For me I had alot of things going on, that just kept me down. I was homesick, in a brand new city- where I didn’t know many people (my has that changed lol), I just got a promotion at work and I wanted to navigate that…and I’m a full time grad student. I don’t like making excuses for myself, but damn- that is alot going on. Moving forward to 2022- it is all dedicated to ME. I’m just going to put things out there, just because I like how it looks, not because it is “instagrammable”. I’m going to start being more transparent in my blog posts and Tik Tok mini vlogs, and I’m going to start jumping out of my comfort zone, and being me! (These brands really love when you are, you!). The one beautiful thing that I can say about my content creator journey, I’ve never changed, lmao! I’ve always stayed me, whether that is cute, or girly, or lazy, or whatever…It is me! I’ll never be someone else, just for “likes” or someone to peek my ego. Not happening.
What does this mean for you in 2022? Do that crazy ass idea!!!! Your friends might call it “little” (also, those aren’t your friends, because nothing we do over here is little!), but at least it is YOURS. You need to have something of your own in 2022. Regardless of how many sales you get, or how many brand collaborations. You are only better than your last post/piece sold/person trained/business dollar.

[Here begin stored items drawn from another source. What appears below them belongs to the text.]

/-! A change of one cluster leaves every other part alone. -/

@[simp] theorem State.mod_pending (s : State) (c : Cl) (f : Cluster → Cluster) : (s.mod c f).pending = s.pending := rfl
@[simp] theorem State.mod_sy (s : State) (c : Cl) (f : Cluster → Cluster) : (s.mod c f).sy = s.sy := rfl
@[simp] theorem State.mod_mem (s : State) (c : Cl) (f : Cluster → Cluster) : (s.mod c f).mem = s.mem := rfl
@[simp] theorem State.mod_pages (s : State) (c : Cl) (f : Cluster → Cluster) : (s.mod c f).pages = s.pages := rfl
@[simp] theorem State.mod_ctx (s : State) (c : Cl) (f : Cluster → Cluster) : (s.mod c f).ctx = s.ctx := rfl
@[simp] theorem State.mod_err (s : State) (c : Cl) (f : Cluster → Cluster) : (s.mod c f).err = s.err := rfl
@[simp] theorem State.mod_pcie (s : State) (c : Cl) (f : Cluster → Cluster) : (s.mod c f).pcie = s.pcie := rfl
@[simp] theorem State.mod_ports (s : State) (c : Cl) (f : Cluster → Cluster) : (s.mod c f).ports = s.ports := rfl
@[simp] theorem State.mod_links (s : State) (c : Cl) (f : Cluster → Cluster) : (s.mod c f).links = s.links := rfl
@[simp] theorem State.mod_rv (s : State) (c : Cl) (f : Cluster → Cluster) : (s.mod c f).rv = s.rv := rfl
@[simp] theorem State.mod_us (s : State) (c : Cl) (f : Cluster → Cluster) : (s.mod c f).us = s.us := rfl
@[simp] theorem State.mod_wt (s : State) (c : Cl) (f : Cluster → Cluster) : (s.mod c f).wt = s.wt := rfl
@[simp] theorem State.mod_sec (s : State) (c : Cl) (f : Cluster → Cluster) : (s.mod c f).sec = s.sec := rfl
@[simp] theorem State.mod_pw (s : State) (c : Cl) (f : Cluster → Cluster) : (s.mod c f).pw = s.pw := rfl
@[simp] theorem State.mod_boot (s : State) (c : Cl) (f : Cluster → Cluster) : (s.mod c f).boot = s.boot := rfl
@[simp] theorem State.mod_jtag (s : State) (c : Cl) (f : Cluster → Cluster) : (s.mod c f).jtag = s.jtag := rfl
@[simp] theorem State.mod_mb (s : State) (c : Cl) (f : Cluster → Cluster) : (s.mod c f).mb = s.mb := rfl
@[simp] theorem State.mod_regs (s : State) (c : Cl) (f : Cluster → Cluster) : (s.mod c f).regs = s.regs := rfl
@[simp] theorem State.mod_timebase (s : State) (c : Cl) (f : Cluster → Cluster) : (s.mod c f).timebase = s.timebase := rfl
@[simp] theorem State.mod_pll (s : State) (c : Cl) (f : Cluster → Cluster) : (s.mod c f).pll = s.pll := rfl
@[simp] theorem State.mod_readData (s : State) (c : Cl) (f : Cluster → Cluster) : (s.mod c f).readData = s.readData := rfl
@[simp] theorem State.mod_busData (s : State) (c : Cl) (f : Cluster → Cluster) : (s.mod c f).busData = s.busData := rfl
@[simp] theorem State.mod_freeCount (s : State) (c : Cl) (f : Cluster → Cluster) : (s.mod c f).freeCount = s.freeCount := rfl
@[simp] theorem State.mod_rngCount (s : State) (c : Cl) (f : Cluster → Cluster) : (s.mod c f).rngCount = s.rngCount := rfl
@[simp] theorem State.mod_hostMem (s : State) (c : Cl) (f : Cluster → Cluster) : (s.mod c f).hostMem = s.hostMem := rfl

/-! A device register's write leaves every other part alone. -/

@[simp] theorem State.dw_pending (s : State) (a v : Nat) : (s.dw a v).pending = s.pending := rfl
@[simp] theorem State.dw_cls (s : State) (a v : Nat) : (s.dw a v).cls = s.cls := rfl
@[simp] theorem State.dw_sy (s : State) (a v : Nat) : (s.dw a v).sy = s.sy := rfl
@[simp] theorem State.dw_mem (s : State) (a v : Nat) : (s.dw a v).mem = s.mem := rfl
@[simp] theorem State.dw_pages (s : State) (a v : Nat) : (s.dw a v).pages = s.pages := rfl
@[simp] theorem State.dw_ctx (s : State) (a v : Nat) : (s.dw a v).ctx = s.ctx := rfl
@[simp] theorem State.dw_err (s : State) (a v : Nat) : (s.dw a v).err = s.err := rfl
@[simp] theorem State.dw_pcie (s : State) (a v : Nat) : (s.dw a v).pcie = s.pcie := rfl
@[simp] theorem State.dw_ports (s : State) (a v : Nat) : (s.dw a v).ports = s.ports := rfl
@[simp] theorem State.dw_links (s : State) (a v : Nat) : (s.dw a v).links = s.links := rfl
@[simp] theorem State.dw_rv (s : State) (a v : Nat) : (s.dw a v).rv = s.rv := rfl
@[simp] theorem State.dw_us (s : State) (a v : Nat) : (s.dw a v).us = s.us := rfl
@[simp] theorem State.dw_wt (s : State) (a v : Nat) : (s.dw a v).wt = s.wt := rfl
@[simp] theorem State.dw_sec (s : State) (a v : Nat) : (s.dw a v).sec = s.sec := rfl
@[simp] theorem State.dw_pw (s : State) (a v : Nat) : (s.dw a v).pw = s.pw := rfl
@[simp] theorem State.dw_boot (s : State) (a v : Nat) : (s.dw a v).boot = s.boot := rfl
@[simp] theorem State.dw_jtag (s : State) (a v : Nat) : (s.dw a v).jtag = s.jtag := rfl
@[simp] theorem State.dw_mb (s : State) (a v : Nat) : (s.dw a v).mb = s.mb := rfl
@[simp] theorem State.dw_timebase (s : State) (a v : Nat) : (s.dw a v).timebase = s.timebase := rfl
@[simp] theorem State.dw_pll (s : State) (a v : Nat) : (s.dw a v).pll = s.pll := rfl
@[simp] theorem State.dw_readData (s : State) (a v : Nat) : (s.dw a v).readData = s.readData := rfl
@[simp] theorem State.dw_busData (s : State) (a v : Nat) : (s.dw a v).busData = s.busData := rfl
@[simp] theorem State.dw_freeCount (s : State) (a v : Nat) : (s.dw a v).freeCount = s.freeCount := rfl
@[simp] theorem State.dw_rngCount (s : State) (a v : Nat) : (s.dw a v).rngCount = s.rngCount := rfl
@[simp] theorem State.dw_hostMem (s : State) (a v : Nat) : (s.dw a v).hostMem = s.hostMem := rfl

/-! A page-map entry's write leaves every other part alone. -/

@[simp] theorem State.setPage_pending (s : State) (x p v : Nat) : (s.setPage x p v).pending = s.pending := rfl
@[simp] theorem State.setPage_cls (s : State) (x p v : Nat) : (s.setPage x p v).cls = s.cls := rfl
@[simp] theorem State.setPage_sy (s : State) (x p v : Nat) : (s.setPage x p v).sy = s.sy := rfl
@[simp] theorem State.setPage_mem (s : State) (x p v : Nat) : (s.setPage x p v).mem = s.mem := rfl
@[simp] theorem State.setPage_ctx (s : State) (x p v : Nat) : (s.setPage x p v).ctx = s.ctx := rfl
@[simp] theorem State.setPage_err (s : State) (x p v : Nat) : (s.setPage x p v).err = s.err := rfl
@[simp] theorem State.setPage_pcie (s : State) (x p v : Nat) : (s.setPage x p v).pcie = s.pcie := rfl
@[simp] theorem State.setPage_ports (s : State) (x p v : Nat) : (s.setPage x p v).ports = s.ports := rfl
@[simp] theorem State.setPage_links (s : State) (x p v : Nat) : (s.setPage x p v).links = s.links := rfl
@[simp] theorem State.setPage_rv (s : State) (x p v : Nat) : (s.setPage x p v).rv = s.rv := rfl
@[simp] theorem State.setPage_us (s : State) (x p v : Nat) : (s.setPage x p v).us = s.us := rfl
@[simp] theorem State.setPage_wt (s : State) (x p v : Nat) : (s.setPage x p v).wt = s.wt := rfl
@[simp] theorem State.setPage_sec (s : State) (x p v : Nat) : (s.setPage x p v).sec = s.sec := rfl
@[simp] theorem State.setPage_pw (s : State) (x p v : Nat) : (s.setPage x p v).pw = s.pw := rfl
@[simp] theorem State.setPage_boot (s : State) (x p v : Nat) : (s.setPage x p v).boot = s.boot := rfl
@[simp] theorem State.setPage_jtag (s : State) (x p v : Nat) : (s.setPage x p v).jtag = s.jtag := rfl
@[simp] theorem State.setPage_mb (s : State) (x p v : Nat) : (s.setPage x p v).mb = s.mb := rfl
@[simp] theorem State.setPage_regs (s : State) (x p v : Nat) : (s.setPage x p v).regs = s.regs := rfl
@[simp] theorem State.setPage_timebase (s : State) (x p v : Nat) : (s.setPage x p v).timebase = s.timebase := rfl
@[simp] theorem State.setPage_pll (s : State) (x p v : Nat) : (s.setPage x p v).pll = s.pll := rfl
@[simp] theorem State.setPage_readData (s : State) (x p v : Nat) : (s.setPage x p v).readData = s.readData := rfl
@[simp] theorem State.setPage_busData (s : State) (x p v : Nat) : (s.setPage x p v).busData = s.busData := rfl
@[simp] theorem State.setPage_freeCount (s : State) (x p v : Nat) : (s.setPage x p v).freeCount = s.freeCount := rfl
@[simp] theorem State.setPage_rngCount (s : State) (x p v : Nat) : (s.setPage x p v).rngCount = s.rngCount := rfl
@[simp] theorem State.setPage_hostMem (s : State) (x p v : Nat) : (s.setPage x p v).hostMem = s.hostMem := rfl

/-! A change of one context leaves every other part alone. -/

@[simp] theorem State.modCx_pending (s : State) (x : Nat) (f : CtxSt → CtxSt) : (s.modCx x f).pending = s.pending := by
  unfold State.modCx; split <;> rfl
@[simp] theorem State.modCx_cls (s : State) (x : Nat) (f : CtxSt → CtxSt) : (s.modCx x f).cls = s.cls := by
  unfold State.modCx; split <;> rfl
@[simp] theorem State.modCx_sy (s : State) (x : Nat) (f : CtxSt → CtxSt) : (s.modCx x f).sy = s.sy := by
  unfold State.modCx; split <;> rfl
@[simp] theorem State.modCx_mem (s : State) (x : Nat) (f : CtxSt → CtxSt) : (s.modCx x f).mem = s.mem := by
  unfold State.modCx; split <;> rfl
@[simp] theorem State.modCx_pages (s : State) (x : Nat) (f : CtxSt → CtxSt) : (s.modCx x f).pages = s.pages := by
  unfold State.modCx; split <;> rfl
@[simp] theorem State.modCx_err (s : State) (x : Nat) (f : CtxSt → CtxSt) : (s.modCx x f).err = s.err := by
  unfold State.modCx; split <;> rfl
@[simp] theorem State.modCx_pcie (s : State) (x : Nat) (f : CtxSt → CtxSt) : (s.modCx x f).pcie = s.pcie := by
  unfold State.modCx; split <;> rfl
@[simp] theorem State.modCx_ports (s : State) (x : Nat) (f : CtxSt → CtxSt) : (s.modCx x f).ports = s.ports := by
  unfold State.modCx; split <;> rfl
@[simp] theorem State.modCx_links (s : State) (x : Nat) (f : CtxSt → CtxSt) : (s.modCx x f).links = s.links := by
  unfold State.modCx; split <;> rfl
@[simp] theorem State.modCx_rv (s : State) (x : Nat) (f : CtxSt → CtxSt) : (s.modCx x f).rv = s.rv := by
  unfold State.modCx; split <;> rfl
@[simp] theorem State.modCx_us (s : State) (x : Nat) (f : CtxSt → CtxSt) : (s.modCx x f).us = s.us := by
  unfold State.modCx; split <;> rfl
@[simp] theorem State.modCx_wt (s : State) (x : Nat) (f : CtxSt → CtxSt) : (s.modCx x f).wt = s.wt := by
  unfold State.modCx; split <;> rfl
@[simp] theorem State.modCx_sec (s : State) (x : Nat) (f : CtxSt → CtxSt) : (s.modCx x f).sec = s.sec := by
  unfold State.modCx; split <;> rfl
@[simp] theorem State.modCx_pw (s : State) (x : Nat) (f : CtxSt → CtxSt) : (s.modCx x f).pw = s.pw := by
  unfold State.modCx; split <;> rfl
@[simp] theorem State.modCx_boot (s : State) (x : Nat) (f : CtxSt → CtxSt) : (s.modCx x f).boot = s.boot := by
  unfold State.modCx; split <;> rfl
@[simp] theorem State.modCx_jtag (s : State) (x : Nat) (f : CtxSt → CtxSt) : (s.modCx x f).jtag = s.jtag := by
  unfold State.modCx; split <;> rfl
@[simp] theorem State.modCx_mb (s : State) (x : Nat) (f : CtxSt → CtxSt) : (s.modCx x f).mb = s.mb := by
  unfold State.modCx; split <;> rfl
@[simp] theorem State.modCx_regs (s : State) (x : Nat) (f : CtxSt → CtxSt) : (s.modCx x f).regs = s.regs := by
  unfold State.modCx; split <;> rfl
@[simp] theorem State.modCx_timebase (s : State) (x : Nat) (f : CtxSt → CtxSt) : (s.modCx x f).timebase = s.timebase := by
  unfold State.modCx; split <;> rfl
@[simp] theorem State.modCx_pll (s : State) (x : Nat) (f : CtxSt → CtxSt) : (s.modCx x f).pll = s.pll := by
  unfold State.modCx; split <;> rfl
@[simp] theorem State.modCx_readData (s : State) (x : Nat) (f : CtxSt → CtxSt) : (s.modCx x f).readData = s.readData := by
  unfold State.modCx; split <;> rfl
@[simp] theorem State.modCx_busData (s : State) (x : Nat) (f : CtxSt → CtxSt) : (s.modCx x f).busData = s.busData := by
  unfold State.modCx; split <;> rfl
@[simp] theorem State.modCx_freeCount (s : State) (x : Nat) (f : CtxSt → CtxSt) : (s.modCx x f).freeCount = s.freeCount := by
  unfold State.modCx; split <;> rfl
@[simp] theorem State.modCx_rngCount (s : State) (x : Nat) (f : CtxSt → CtxSt) : (s.modCx x f).rngCount = s.rngCount := by
  unfold State.modCx; split <;> rfl
@[simp] theorem State.modCx_hostMem (s : State) (x : Nat) (f : CtxSt → CtxSt) : (s.modCx x f).hostMem = s.hostMem := by
  unfold State.modCx; split <;> rfl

Step out on faith, it will never steer you wrong.
Photos By: VonteShotIt
As we step into 2022, let’s give it our best try. We might not be able to change Covid…but we can definitely change our outlook on life, and how we not only treat others- but treat ourselves. I promise you will see ALOT more of me in 2022, if I can just catch my breath. 😉
Let’s exchange goals, or what are you asking God to change that was troubling you in 2021, but you are ready to release it and go full speed in 2022! Share in the comments, I would love to know!